(Stored entries)
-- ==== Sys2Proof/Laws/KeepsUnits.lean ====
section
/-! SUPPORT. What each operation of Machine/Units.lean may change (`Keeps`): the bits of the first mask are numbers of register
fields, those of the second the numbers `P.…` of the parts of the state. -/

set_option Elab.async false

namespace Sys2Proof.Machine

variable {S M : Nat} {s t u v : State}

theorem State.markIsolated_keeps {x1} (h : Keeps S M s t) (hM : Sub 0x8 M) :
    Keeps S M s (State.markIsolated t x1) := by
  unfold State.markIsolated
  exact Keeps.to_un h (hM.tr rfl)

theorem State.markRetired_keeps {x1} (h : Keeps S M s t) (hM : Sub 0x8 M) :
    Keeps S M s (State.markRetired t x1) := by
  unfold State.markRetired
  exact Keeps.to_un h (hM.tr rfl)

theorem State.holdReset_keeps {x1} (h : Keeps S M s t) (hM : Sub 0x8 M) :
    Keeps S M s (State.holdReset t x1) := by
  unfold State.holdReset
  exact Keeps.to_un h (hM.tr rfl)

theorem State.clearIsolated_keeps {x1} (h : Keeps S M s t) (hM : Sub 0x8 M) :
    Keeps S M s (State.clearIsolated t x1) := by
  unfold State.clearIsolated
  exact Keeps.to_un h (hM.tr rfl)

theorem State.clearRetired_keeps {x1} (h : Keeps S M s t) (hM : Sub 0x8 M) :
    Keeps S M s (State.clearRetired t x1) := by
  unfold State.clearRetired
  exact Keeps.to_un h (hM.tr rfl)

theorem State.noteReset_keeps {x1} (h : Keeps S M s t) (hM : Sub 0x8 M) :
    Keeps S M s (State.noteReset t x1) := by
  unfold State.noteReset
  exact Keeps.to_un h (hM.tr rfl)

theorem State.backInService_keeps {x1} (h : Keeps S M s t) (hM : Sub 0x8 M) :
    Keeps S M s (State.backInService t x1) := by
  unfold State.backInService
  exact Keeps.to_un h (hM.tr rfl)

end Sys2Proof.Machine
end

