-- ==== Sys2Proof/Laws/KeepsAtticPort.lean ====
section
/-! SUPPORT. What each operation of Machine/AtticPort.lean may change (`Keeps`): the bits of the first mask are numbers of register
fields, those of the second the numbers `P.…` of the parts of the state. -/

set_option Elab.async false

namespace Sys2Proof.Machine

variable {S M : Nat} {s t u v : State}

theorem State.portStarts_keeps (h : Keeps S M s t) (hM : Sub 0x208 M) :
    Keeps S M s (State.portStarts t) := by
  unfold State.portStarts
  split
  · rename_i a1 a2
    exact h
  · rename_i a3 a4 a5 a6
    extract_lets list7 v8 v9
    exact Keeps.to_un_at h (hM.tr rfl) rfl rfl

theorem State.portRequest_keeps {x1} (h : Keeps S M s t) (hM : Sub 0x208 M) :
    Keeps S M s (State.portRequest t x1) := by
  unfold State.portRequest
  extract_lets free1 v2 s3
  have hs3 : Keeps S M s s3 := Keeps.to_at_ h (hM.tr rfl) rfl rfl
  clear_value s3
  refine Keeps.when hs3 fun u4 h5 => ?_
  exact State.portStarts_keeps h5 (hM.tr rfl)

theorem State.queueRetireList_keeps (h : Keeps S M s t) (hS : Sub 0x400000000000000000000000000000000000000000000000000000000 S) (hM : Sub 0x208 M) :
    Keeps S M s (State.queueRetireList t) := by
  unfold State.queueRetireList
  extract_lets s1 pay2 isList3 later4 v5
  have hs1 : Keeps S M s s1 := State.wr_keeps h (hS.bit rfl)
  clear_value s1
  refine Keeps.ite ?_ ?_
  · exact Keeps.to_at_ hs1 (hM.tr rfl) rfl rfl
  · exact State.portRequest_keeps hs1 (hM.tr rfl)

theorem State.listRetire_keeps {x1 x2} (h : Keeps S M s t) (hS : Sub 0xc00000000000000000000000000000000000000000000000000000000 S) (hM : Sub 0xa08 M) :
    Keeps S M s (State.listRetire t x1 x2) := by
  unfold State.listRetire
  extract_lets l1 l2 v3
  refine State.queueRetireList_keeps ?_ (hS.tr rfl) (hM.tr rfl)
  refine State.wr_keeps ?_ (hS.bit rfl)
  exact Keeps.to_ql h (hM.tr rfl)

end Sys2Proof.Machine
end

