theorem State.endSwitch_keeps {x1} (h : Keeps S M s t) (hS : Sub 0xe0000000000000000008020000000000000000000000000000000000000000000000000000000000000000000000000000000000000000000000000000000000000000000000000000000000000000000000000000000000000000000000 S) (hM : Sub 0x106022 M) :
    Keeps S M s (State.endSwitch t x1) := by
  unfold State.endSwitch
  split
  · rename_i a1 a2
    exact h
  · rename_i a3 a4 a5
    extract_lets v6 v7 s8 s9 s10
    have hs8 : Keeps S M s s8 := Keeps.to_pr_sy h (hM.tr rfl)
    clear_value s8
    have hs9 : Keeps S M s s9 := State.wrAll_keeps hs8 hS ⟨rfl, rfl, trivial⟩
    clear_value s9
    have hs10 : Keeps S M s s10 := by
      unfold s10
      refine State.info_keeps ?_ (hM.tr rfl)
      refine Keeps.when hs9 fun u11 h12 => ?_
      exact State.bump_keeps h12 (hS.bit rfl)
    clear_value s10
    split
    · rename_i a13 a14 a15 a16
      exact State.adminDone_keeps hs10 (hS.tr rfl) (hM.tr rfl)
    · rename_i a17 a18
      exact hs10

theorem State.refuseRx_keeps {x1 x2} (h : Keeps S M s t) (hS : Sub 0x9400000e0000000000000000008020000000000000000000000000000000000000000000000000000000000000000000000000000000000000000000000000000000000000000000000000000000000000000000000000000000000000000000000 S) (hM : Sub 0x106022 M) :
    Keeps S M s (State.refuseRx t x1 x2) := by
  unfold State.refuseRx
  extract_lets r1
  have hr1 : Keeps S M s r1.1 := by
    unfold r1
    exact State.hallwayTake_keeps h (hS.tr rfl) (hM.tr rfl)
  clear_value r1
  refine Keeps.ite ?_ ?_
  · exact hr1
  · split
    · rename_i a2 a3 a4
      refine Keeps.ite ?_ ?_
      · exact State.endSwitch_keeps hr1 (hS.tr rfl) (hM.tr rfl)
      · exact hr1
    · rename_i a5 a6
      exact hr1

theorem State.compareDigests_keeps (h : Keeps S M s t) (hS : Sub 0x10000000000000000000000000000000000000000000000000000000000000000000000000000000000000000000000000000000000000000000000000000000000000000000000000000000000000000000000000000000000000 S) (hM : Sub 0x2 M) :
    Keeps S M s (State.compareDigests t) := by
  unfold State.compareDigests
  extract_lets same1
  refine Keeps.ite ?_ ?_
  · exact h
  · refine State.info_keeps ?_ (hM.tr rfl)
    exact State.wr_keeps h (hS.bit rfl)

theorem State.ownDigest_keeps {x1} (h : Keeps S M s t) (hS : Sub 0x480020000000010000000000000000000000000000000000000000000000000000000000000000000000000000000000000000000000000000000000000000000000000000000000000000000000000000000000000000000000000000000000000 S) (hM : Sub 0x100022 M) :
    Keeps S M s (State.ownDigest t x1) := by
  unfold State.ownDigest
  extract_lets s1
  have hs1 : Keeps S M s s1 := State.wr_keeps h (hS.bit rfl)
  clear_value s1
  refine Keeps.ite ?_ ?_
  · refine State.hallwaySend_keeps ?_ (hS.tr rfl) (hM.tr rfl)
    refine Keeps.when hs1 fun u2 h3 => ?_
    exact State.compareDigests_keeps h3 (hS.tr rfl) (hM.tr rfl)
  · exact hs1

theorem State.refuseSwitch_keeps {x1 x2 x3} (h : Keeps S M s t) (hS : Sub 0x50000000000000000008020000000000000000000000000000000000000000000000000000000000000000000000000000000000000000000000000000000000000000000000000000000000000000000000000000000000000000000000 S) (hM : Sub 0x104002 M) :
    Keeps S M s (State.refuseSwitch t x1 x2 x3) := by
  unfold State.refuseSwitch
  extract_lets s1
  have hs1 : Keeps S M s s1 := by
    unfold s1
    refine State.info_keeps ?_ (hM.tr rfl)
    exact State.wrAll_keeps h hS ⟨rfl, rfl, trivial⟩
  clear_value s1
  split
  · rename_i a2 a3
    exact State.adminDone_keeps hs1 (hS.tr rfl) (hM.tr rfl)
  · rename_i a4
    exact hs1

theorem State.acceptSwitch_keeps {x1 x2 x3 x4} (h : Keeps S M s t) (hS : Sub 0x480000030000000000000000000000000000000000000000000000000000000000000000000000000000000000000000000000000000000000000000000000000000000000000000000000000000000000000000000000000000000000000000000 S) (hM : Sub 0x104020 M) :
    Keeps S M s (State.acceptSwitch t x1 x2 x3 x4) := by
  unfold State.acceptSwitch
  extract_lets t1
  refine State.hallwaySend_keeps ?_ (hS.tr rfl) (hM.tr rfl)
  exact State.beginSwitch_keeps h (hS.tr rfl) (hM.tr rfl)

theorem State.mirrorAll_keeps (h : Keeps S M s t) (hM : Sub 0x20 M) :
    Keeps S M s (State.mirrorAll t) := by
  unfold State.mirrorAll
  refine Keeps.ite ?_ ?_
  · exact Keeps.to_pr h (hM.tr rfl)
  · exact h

== WHAT YOU HAVE TO DO ==
For the word "operation", say how many lines of the records above contain it. Reply with the number alone.

== OUTPUT FOR THIS TASK ==
2